06/30/08
Weathermen are terrible people

Look out! This tornado is coming straight for your house!
Since I’ve lived my entire life in the Midwest, tornadoes and severe weather are a little mundane for me. I’ve successfully survived hundreds of tornado warnings, several close brushes with storms that destroyed nearby towns (Galva, Illinois — about 25 miles from Galesburg — seems to get hit with a tornado at least twice a year) and ignored approximately 77,000 tornado watches.
I’ll admit that this sort of familiarity breeds a laissez-faire attitude toward a violent storm that can swoop down from the sky and rip your face from your head with 200-mph winds. But it seems like the Illinois news stations always offered a reasonable view of events. When there was a tornado in the area, I’d hear reports on television or radio that sounded something like: “A tornado has been spotted in northern Knox County. If you are in this area, please seek shelter. Other areas, remain watchful of future developments.”
Then I moved to Kansas.
Weathermen here in the Kansas City area are the single most sensationalist segment of people I’ve ever encountered.

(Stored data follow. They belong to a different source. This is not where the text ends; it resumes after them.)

-- ==== Sys2Proof/Syntax.lean ====
section
/-! DEFINITION. The commands, one constructor for each row of spec/opcode_table.json, the named registers of
10_state.md R32, and the statements of the assembler's language with its pseudo-instructions (30_encoding.md
R101, R102). -/

namespace Sys2Proof

/-- The seven commands (30_encoding.md R93). Operands are 8 bits wide, as R92 says, so no operand is out of
range. -/
inductive Instr where
  /-- NOP, format N (42_system.md R180). -/
  | nop
  /-- PUSH b, format B (41_framer.md R140). -/
  | push (b : Byte)
  /-- FLUSH, format N (41_framer.md R154). -/
  | flush
  /-- CRC.CLR, format N (40_crc_engine.md R124). -/
  | crcClr
  /-- CRC.UPD b, format B (40_crc_engine.md R125). -/
  | crcUpd (b : Byte)
  /-- RDREG r, format R (42_system.md R181). -/
  | rdreg (r : RegNum)
  /-- SRST, format N (42_system.md R182). -/
  | srst
deriving DecidableEq, Repr

/-- The three formats, told apart by `op` alone (30_encoding.md R91). -/
inductive Format where
  | n
  | b
  | r
deriving DecidableEq, Repr

/-- The ten assigned register numbers of 10_state.md R32, by name. -/
inductive RegName where
  | status
  | buflen
  | msgs
  | crcerr
  | lasthdr
  | lastrx
  | lastcalc
  | crcacc
  | poly
  | bufcap
deriving DecidableEq, Repr

/-- The operand of RDREG in the textual form: a number or a register's name (30_encoding.md R101). -/
inductive AsmReg where
  | number (n : Nat)
  | named (r : RegName)
deriving DecidableEq, Repr

/-- One statement of a command stream's text (30_encoding.md R101) or a pseudo-instruction (R102). Numbers are as
written; `AsmStmt.WellFormed` says which are legal. -/
inductive AsmStmt where
  | nop
  | push (b : Nat)
  | flush
  | crcClr
  | crcUpd (b : Nat)
  | rdreg (r : AsmReg)
  | srst
  /-- `.word 0xNNN`, an arbitrary 12-bit word. -/
  | word (w : Nat)
  /-- `CRC.RD` (42_system.md R183). -/
  | crcRd
  /-- `PUSHS b0 ... bk` (42_system.md R184). -/
  | pushs (bs : List Nat)
  /-- `CRC24Q b0 ... bk` (42_system.md R185). -/
  | crc24q (bs : List Nat)
deriving DecidableEq, Repr

end Sys2Proof
end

This summer alone, I’ve heard enough breathless proclamations of impending doom to last a lifetime. Each time a storm rolls into the area, these strange creatures are roused from their Doppler cages, shoved in front of a camera and told to tell everyone in the viewing area that, yes, they are about to die.
Worst of all, a severe storm warning once prompted a 90-minute break in television coverage on a Thursday night that prevented me from seeing The Office.
Here are my favorite weather-report excerpts from the summer storm season:
[Scene 1: Tornado warning in the area, weather woman is talking via satellite to a reporter out in a storm-chasing vehicle]
Weather woman: Lisa, can you tell us where you are?
Reporter: [muffled] I am out in Shawnee. It’s very dark and raining very hard.
Weather woman: You say it’s raining very hard?
Reporter: Yes, it’s raining very hard. I’m going to put my microphone up to the car window so you can hear the rain.
[We hear rain hitting the car window, which sounds exactly like you think it does]
Weather woman: All right then. Thank you.
[Scene 2: A weather man says that a tornado has touched down near Kansas City. By "near Kansas City," he means Horton, Kansas, which is 74.9 miles away from Kansas City]
Weather man: OK, keep in mind that there is a tornado in the area, people. That means stay in your homes, stay away from windows, and stay in your basement or in an interior room. We will have all the updates here, so keep it tuned. We’re now going to go to a live aerial report from [some guy]. What do you see out there?
[Some guy]: Well, it looks like the skies have cleared quite a bit here. Things are definitely looking better, but there are still pretty heavy rains.
Weather man: [pauses, listens to earpiece] OK, well, we have received word that the tornado warning has been lifted, and a flash flood warning is instead in effect. But keep in mind that flash floods actually kill more people than tornadoes every year.
Thanks for reading! Stay tuned!
Or else.
Tags: local news, sensationalism, storms, weather
Having two computers in the residence, I received your e-mail that you had started up a new blog on one computer, yet did not visit until now on the other. As such, I did a Google search on your name for an exact address match and was delighted to find that “Eli Gieryna: Wit, Smarm, Charm” was the official title per Google. You join Ryan Wronkowicz as the only other person to employ “smarm” as an adjective. Congratulations and welcome back.
Thanks, Drew. I actually looked up “smarm” in the dictionary to see if it was listed. It was. And it tells me that it’s actually a noun here.
Boy, there’s nothing like driving away readers by correcting their grammar in the comments section.
Hey, look at this! A vanity domain and a link to a Flight of the Conchords tune and everything! Love it. (Thanks for the link….I shall return the favor)
So, when do I receive administration rights? Because I can’t believe an Obama-campaign-donating liberal such as yourself would be so closed-minded as to infer that all weather forecasters are MEN. Please reconsider your title, dear, lest you exclude the most egregious offender of them all: Katie “Kids, get to your safe place and put a mattress over your bodies” Horner.